Problem requirements:
Find the line containing "bs).tdm = s.tdm := rfl" in the listing below. Repeat it exactly, along with each following line up to and including the one containing "bs).gpo = s.gpo := rfl".

Data supplied:
___
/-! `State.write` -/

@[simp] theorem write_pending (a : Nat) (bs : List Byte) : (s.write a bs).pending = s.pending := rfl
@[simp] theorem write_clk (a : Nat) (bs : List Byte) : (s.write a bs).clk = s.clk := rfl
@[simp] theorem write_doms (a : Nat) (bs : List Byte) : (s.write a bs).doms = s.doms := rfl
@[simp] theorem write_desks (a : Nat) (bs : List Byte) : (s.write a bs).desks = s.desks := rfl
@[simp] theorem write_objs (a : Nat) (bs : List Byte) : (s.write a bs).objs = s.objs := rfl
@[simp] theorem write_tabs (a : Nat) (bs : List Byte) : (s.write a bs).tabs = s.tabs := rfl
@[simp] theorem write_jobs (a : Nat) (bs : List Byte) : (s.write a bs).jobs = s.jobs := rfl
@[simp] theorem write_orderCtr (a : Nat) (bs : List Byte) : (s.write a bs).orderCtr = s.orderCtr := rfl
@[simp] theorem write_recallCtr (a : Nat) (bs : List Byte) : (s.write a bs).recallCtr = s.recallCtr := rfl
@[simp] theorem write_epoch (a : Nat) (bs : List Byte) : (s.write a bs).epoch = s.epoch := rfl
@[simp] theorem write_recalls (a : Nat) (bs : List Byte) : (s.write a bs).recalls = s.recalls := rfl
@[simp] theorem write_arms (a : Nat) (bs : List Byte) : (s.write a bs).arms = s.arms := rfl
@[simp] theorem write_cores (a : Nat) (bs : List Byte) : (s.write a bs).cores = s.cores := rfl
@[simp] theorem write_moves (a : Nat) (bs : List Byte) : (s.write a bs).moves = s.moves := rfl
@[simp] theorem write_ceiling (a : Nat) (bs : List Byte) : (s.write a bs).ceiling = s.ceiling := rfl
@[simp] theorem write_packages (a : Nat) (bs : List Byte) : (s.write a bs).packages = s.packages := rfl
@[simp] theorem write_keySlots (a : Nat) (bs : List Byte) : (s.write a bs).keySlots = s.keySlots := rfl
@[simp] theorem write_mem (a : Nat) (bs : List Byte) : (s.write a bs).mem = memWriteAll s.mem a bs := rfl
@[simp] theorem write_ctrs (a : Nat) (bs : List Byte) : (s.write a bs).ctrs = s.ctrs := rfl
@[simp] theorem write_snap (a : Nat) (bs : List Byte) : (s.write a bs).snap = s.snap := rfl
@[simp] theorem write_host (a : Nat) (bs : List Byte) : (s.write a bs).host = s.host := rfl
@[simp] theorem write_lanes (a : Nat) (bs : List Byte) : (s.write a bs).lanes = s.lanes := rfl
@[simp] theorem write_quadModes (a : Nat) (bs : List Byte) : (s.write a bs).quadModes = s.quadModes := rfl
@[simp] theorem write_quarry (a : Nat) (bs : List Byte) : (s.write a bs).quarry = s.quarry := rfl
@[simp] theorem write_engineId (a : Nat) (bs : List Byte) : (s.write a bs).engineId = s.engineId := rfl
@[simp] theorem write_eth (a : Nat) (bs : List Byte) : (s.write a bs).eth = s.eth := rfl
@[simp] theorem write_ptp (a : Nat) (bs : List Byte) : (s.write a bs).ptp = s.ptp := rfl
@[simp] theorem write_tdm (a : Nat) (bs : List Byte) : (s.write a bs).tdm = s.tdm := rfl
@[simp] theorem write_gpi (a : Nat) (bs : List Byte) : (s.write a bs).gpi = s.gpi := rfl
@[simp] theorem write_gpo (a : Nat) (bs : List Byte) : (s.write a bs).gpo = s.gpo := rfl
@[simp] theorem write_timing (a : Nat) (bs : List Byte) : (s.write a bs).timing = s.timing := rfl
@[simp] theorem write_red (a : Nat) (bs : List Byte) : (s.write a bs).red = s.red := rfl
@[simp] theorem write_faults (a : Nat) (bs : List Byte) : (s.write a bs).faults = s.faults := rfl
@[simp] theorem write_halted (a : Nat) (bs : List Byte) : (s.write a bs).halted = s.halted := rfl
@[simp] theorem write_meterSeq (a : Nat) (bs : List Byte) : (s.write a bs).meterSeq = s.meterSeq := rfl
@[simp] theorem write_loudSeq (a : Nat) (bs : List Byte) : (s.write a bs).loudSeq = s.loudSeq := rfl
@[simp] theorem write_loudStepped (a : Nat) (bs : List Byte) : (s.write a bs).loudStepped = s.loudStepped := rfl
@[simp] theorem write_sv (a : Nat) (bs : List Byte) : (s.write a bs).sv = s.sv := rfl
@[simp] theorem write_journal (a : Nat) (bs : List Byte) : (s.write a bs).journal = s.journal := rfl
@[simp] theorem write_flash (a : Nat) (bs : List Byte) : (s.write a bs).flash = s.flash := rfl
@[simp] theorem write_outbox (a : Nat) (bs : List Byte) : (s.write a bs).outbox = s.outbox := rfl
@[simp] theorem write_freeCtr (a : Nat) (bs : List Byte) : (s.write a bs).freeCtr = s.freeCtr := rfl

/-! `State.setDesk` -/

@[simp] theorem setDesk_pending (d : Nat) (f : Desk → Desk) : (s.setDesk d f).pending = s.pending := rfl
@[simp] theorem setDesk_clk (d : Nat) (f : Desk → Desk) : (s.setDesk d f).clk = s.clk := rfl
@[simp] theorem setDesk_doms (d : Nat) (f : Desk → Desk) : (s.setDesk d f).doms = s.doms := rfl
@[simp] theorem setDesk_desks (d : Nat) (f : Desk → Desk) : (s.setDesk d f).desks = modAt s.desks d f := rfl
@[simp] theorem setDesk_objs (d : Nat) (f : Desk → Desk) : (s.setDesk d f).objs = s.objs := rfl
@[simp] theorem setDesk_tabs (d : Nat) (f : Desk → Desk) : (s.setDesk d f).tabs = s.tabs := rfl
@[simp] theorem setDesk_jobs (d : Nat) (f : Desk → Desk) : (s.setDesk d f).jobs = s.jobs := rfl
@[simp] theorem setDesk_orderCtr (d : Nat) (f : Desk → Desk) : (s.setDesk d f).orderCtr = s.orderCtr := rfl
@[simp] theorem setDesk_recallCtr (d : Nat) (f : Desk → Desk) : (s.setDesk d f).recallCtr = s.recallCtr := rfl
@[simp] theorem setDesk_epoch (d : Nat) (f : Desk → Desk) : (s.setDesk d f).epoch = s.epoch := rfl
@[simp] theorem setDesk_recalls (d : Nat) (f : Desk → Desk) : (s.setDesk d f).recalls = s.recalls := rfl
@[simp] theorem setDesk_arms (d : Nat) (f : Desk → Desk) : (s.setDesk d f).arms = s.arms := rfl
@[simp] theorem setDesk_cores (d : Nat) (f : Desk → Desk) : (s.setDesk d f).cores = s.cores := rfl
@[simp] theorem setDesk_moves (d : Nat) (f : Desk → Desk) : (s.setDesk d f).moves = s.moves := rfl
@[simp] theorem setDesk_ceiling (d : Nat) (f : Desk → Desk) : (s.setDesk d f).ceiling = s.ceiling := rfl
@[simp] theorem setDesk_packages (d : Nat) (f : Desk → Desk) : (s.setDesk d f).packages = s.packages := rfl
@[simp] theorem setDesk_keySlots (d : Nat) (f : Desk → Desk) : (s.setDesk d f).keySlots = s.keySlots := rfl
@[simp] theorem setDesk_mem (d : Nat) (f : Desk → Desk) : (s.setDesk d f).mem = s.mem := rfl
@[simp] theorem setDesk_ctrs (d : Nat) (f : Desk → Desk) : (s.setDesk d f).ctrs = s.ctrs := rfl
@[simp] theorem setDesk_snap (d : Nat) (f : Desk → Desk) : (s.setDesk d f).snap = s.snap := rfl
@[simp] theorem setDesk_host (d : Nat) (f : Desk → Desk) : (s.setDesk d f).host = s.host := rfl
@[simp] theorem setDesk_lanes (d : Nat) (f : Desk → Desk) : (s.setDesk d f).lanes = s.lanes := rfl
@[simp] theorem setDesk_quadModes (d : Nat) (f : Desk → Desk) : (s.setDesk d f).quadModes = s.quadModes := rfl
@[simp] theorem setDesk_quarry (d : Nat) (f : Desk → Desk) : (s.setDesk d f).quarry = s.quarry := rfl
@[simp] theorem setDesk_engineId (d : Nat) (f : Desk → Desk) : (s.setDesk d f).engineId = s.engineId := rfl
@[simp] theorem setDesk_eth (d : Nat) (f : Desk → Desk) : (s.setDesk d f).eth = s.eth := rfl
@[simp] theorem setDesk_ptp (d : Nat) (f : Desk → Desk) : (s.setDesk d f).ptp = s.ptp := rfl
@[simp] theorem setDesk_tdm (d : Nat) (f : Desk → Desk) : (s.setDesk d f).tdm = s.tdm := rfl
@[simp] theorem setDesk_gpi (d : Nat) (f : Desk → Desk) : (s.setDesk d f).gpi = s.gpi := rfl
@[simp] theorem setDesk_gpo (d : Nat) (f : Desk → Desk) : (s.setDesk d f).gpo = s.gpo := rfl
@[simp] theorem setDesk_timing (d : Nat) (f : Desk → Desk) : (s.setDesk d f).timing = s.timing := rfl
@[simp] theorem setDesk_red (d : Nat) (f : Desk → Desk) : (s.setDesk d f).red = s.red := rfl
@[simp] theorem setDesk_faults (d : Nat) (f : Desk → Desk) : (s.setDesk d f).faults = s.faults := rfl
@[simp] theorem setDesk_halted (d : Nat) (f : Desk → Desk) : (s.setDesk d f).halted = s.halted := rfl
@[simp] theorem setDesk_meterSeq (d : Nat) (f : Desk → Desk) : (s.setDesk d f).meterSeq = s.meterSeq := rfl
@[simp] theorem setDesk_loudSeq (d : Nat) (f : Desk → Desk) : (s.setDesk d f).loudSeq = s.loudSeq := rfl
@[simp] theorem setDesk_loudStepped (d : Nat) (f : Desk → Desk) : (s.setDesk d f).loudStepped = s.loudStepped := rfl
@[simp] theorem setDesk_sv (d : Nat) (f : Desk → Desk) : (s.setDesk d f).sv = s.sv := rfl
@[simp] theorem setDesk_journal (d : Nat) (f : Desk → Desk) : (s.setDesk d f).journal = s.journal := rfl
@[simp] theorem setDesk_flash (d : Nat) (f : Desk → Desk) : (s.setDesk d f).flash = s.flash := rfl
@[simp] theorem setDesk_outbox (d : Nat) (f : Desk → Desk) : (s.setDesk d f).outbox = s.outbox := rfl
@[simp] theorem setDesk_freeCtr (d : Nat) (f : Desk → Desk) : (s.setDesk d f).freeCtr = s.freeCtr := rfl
___
Result of the exercise:
@[simp] theorem write_tdm (a : Nat) (bs : List Byte) : (s.write a bs).tdm = s.tdm := rfl
@[simp] theorem write_gpi (a : Nat) (bs : List Byte) : (s.write a bs).gpi = s.gpi := rfl
@[simp] theorem write_gpo (a : Nat) (bs : List Byte) : (s.write a bs).gpo = s.gpo := rfl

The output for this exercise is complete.